Exercise objective: From the entries below, please output exactly the lines starting at the one containing "Packed instructions -/" and ending at the one containing "Matrix operations -/", both included.

(Records from a data collection)
/---

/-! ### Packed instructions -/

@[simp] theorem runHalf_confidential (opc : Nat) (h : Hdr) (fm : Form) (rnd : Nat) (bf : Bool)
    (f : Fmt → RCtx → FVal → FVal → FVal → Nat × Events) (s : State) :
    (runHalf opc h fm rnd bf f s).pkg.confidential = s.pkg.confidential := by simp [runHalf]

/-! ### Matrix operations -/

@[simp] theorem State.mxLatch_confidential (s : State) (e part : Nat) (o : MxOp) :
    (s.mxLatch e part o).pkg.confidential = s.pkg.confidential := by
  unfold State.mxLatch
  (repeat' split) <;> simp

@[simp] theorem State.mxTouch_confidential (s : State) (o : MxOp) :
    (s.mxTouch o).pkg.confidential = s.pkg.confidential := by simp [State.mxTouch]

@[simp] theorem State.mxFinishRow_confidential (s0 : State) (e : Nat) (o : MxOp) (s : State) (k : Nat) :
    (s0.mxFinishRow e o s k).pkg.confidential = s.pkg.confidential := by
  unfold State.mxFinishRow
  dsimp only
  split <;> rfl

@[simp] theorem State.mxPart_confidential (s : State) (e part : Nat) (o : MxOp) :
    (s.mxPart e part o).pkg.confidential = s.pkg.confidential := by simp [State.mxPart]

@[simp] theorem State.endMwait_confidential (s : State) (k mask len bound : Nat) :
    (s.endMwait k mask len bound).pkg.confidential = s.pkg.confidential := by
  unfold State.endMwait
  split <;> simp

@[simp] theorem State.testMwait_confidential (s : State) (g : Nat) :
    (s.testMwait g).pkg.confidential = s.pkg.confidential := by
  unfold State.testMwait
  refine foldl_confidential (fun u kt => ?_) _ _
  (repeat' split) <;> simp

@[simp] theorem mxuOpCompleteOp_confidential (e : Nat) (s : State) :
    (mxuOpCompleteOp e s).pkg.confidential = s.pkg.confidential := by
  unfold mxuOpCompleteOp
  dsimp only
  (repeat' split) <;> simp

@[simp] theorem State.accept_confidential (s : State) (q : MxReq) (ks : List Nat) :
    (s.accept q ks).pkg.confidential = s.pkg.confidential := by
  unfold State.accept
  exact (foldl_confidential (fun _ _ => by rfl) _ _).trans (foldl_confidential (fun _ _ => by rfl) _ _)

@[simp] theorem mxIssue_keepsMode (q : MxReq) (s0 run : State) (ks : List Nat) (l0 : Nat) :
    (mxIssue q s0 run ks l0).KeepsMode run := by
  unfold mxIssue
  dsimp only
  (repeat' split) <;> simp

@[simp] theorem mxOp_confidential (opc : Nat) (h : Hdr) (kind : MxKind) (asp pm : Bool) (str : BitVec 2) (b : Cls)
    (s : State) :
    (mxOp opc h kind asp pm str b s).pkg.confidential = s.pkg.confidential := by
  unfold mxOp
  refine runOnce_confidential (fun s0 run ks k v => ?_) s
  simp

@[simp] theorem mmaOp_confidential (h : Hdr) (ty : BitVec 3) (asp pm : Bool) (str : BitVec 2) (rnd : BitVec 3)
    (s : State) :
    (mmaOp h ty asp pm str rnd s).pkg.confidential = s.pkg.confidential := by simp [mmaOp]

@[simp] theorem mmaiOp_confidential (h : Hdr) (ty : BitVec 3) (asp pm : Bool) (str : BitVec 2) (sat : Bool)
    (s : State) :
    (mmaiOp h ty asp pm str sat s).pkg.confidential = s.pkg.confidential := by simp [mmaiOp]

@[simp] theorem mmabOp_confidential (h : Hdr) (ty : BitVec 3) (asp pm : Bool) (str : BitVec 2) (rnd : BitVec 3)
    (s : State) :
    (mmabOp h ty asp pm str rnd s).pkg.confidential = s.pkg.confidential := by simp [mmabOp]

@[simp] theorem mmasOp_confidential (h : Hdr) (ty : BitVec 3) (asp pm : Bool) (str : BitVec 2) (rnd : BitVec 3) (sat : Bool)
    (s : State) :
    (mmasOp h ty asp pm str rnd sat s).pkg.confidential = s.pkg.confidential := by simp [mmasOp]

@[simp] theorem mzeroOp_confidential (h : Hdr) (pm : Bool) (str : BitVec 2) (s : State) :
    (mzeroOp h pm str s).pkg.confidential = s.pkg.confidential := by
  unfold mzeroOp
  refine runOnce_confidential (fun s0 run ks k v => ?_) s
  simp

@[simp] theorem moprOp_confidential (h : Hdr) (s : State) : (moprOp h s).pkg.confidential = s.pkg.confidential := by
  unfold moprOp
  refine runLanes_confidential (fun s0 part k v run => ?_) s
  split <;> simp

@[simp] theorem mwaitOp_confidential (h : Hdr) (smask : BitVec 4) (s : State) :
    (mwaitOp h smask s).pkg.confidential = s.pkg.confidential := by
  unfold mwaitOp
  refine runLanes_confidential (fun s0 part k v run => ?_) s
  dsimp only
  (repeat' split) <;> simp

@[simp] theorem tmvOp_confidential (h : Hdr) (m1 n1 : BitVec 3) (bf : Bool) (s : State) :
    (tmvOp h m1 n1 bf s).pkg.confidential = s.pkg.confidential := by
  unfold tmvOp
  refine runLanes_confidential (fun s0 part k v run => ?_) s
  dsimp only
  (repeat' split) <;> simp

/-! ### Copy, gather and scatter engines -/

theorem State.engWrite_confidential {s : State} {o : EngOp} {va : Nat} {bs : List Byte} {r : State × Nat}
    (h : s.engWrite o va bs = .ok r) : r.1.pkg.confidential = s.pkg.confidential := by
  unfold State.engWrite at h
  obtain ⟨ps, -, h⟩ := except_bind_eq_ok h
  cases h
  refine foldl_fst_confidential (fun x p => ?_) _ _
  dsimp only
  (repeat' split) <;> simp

\---
/---

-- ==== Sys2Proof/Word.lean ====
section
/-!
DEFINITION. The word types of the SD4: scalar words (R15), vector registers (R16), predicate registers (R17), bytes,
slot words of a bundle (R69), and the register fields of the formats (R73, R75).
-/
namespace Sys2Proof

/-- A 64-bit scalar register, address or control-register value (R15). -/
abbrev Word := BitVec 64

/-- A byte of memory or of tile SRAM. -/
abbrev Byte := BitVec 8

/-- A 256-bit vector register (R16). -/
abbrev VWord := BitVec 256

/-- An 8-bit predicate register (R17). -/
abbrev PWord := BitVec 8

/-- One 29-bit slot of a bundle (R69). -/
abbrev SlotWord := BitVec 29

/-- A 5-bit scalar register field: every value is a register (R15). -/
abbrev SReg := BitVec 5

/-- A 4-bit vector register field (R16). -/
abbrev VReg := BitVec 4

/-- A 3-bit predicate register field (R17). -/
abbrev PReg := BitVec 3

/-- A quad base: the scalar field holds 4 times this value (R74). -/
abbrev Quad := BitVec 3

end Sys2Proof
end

\---

Completed exercise:
/-! ### Packed instructions -/

@[simp] theorem runHalf_confidential (opc : Nat) (h : Hdr) (fm : Form) (rnd : Nat) (bf : Bool)
    (f : Fmt → RCtx → FVal → FVal → FVal → Nat × Events) (s : State) :
    (runHalf opc h fm rnd bf f s).pkg.confidential = s.pkg.confidential := by simp [runHalf]

/-! ### Matrix operations -/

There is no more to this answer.